For custom ROM fans, a single system image is now capable of booting on different devices with different processors
The prospect is that we may be edging closer to a time where Android software can be easily ported across a range of devices, much like how Windows can run on a huge range of hardware configurations with minimal effort. But that’s not the goal of Treble at the moment.
Project Treble sounds very promising, but it’s important to understand that it has limitations. First, this isn’t Google taking over updates. Product manufacturers like Samsung, HUAWEI, and LG are still responsible for compiling and rolling out updates, and they won’t be anywhere near as fast as Google is with the Pixels. Treble is instead an OS structure optimization designed to speed up rollouts from manufacturers.
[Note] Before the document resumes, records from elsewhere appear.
-- ==== Sys2Proof/Certificates/Slice0/Obligations.lean ====
section
/-! DEFINITION. What is claimed of the machine: one proposition per claim. -/
open Sys2Proof Sys2Proof.Machine

/-! ### Reset, encodings, and how an instruction comes to run -/

/-- The values that the manual gives for reset (R183, R312, R167, R218, R220, R350, R373, R389, R397, R399, R377, R420): an agent is
in U with IE set and H clear, a hub core in S; no wait, no event; four mailbox depths of 16; lanes in mode 1 and one span of every
row; full permit counters; supplies and clocks at their rated points; stage 0. -/
def Obligations.ResetState : Prop :=
  (∀ a, let h := State.reset.hart a
    h.ie = true ∧ h.pie = false ∧ h.ppriv = false ∧ h.h = false ∧ h.sreq = false ∧ h.evp = false ∧ h.wait = none ∧ h.monitor = none ∧
    h.macroP.count = 255 ∧ h.passP.count = 255 ∧ h.tableP.count = 255 ∧ h.memP.count = 255 ∧ h.root = 0 ∧ ∀ r, h.reg r = 0) ∧
  (∀ c, c < 4096 → (State.reset.hart (.far c)).priv = false) ∧ (∀ n, (State.reset.hart (.hub n)).priv = true) ∧
  (∀ c, let f := State.reset.far c
    f.mbcfg = 0xFFFFFFFFFFFFFFFF ∧ f.arr.lanes = .one ∧ f.aflags = 0 ∧ f.dom1 = 0 ∧ f.dom2 = 0 ∧ f.dom3 = 0 ∧ f.stealSet = 0 ∧
    f.sb = [] ∧ f.aq = [] ∧ f.arun = none ∧ f.eng = [] ∧ f.coreQ = [] ∧ f.task = none) ∧
  (∀ c, let x := State.reset.cluster c
    x.freq = 1300 ∧ x.bias = 0 ∧ x.busy = false ∧ x.budget = 128 ∧ x.heldUnits = 0 ∧ x.pMacro = 64 ∧ x.pPass = 64 ∧ x.pTable = 64 ∧
    x.pMem = 64 ∧ x.bars = []) ∧
  (∀ d, let x := State.reset.island d
    x.vdd = 780 ∧ x.vddBusy = false) ∧
  (∀ k, let x := State.reset.stack k
    x.en = false ∧ x.busy = false ∧ x.wave = 1024 ∧ x.budget = 96) ∧
  (∀ h q, ((State.reset.home h).queueAt q).ctx = none) ∧ (∀ c, State.reset.ctx c = none) ∧
  State.reset.mapVersion = 1 ∧ State.reset.mapMode = 0 ∧ State.reset.hub.grace = 1300000 ∧ State.reset.hub.period = 100 ∧
  State.reset.hub.tripC = 105 ∧ State.reset.hub.alertC = 92 ∧ State.reset.hub.stage = 0 ∧ State.reset.time = 0

/-- Memory after reset has its canonical form. -/
def Obligations.ResetMemoryCanonical : Prop := Memory.wf State.reset.mem = true

/-- Whatever a step does, memory keeps its canonical form: addresses strictly rising and no byte listed that an unlisted address
reads as. -/
def Obligations.StepKeepsMemoryCanonical : Prop := Kept fun s => Memory.wf s.mem = true

/-- Decoding the head and tail that the encoder gives a well-formed instruction gives that instruction back, whatever its operands.
-/
def Obligations.DecodeEncode : Prop := ∀ i : Instr, Laws.RoundTrip.Statement i

/-- The worked encodings of the manual: each head and tail decodes to the instruction that the text names for it. -/
def Obligations.WorkedEncodings : Prop :=
  decode 0x1A43 0x1054 = .ok (.div false false true 3 4 5) ∧ decode 0x2684 0x10600003 = .ok (.shi .sha true 4 4 3) ∧
  decode 0x22C7 0x0000020089AB = .ok (.li .h 7 0x89AB) ∧ decode 0x3088 0x1C500002 = .ok (.hdrx 8 7 5 2) ∧
  decode 0x5480 0x26500040 = .ok (.cmaint .ci .mem .gran 9 0x40) ∧ decode 0x7640 0x1C80 = .ok (.tlbi (.va 7 8)) ∧
  decode 0x7E4C 0x2CD0 = .ok (.nlut false 12 11 13) ∧ decode 0xEAC0 0x105183000010 = .ok (.msend 3 16 4 5 6) ∧
  decode 0xEC40 0x1C06 = .ok (.bar 2 true 7) ∧ decode 0xF080 0x242000E4 = .ok (.qbind 9 2 0xE4) ∧
  decode 0xCD00 0x000040_01C0008801 = .ok (.amack ⟨0, none⟩ 8 0 56 0 .i8 .i8 .rne false 1)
Google has done its part, now it is up to the OEMs.
Second, only handsets with Android 8.0 Oreo and 9.0 Pie installed out of the box must support Project Treble. Phones that upgrade to Oreo from Nougat don’t have to fully support Treble, though OEMs can choose to if they wish. We’ll have to pay close attention to which manufacturers say what as they roll out their Oreo upgrades. It’s also unlikely that custom ROMs will be able to introduce Treble to many older devices, as lower level hardware access isn’t open source.
If you’re looking for a phone with Treble support, currently Google’s Pixel series, the Essential Phone, and HUAWEI’s, Mate 10 and P20 Pro, Samsung’s Galaxy S9, and basically all of the 2018 flagship phones are all boasting support. Mid-range devices shipping with Oreo also make the cut. The Android 9.0 Pie beta appeared on a number of handsets thanks to Treble and final releases for many models are scheduled to appear before the end of 2018.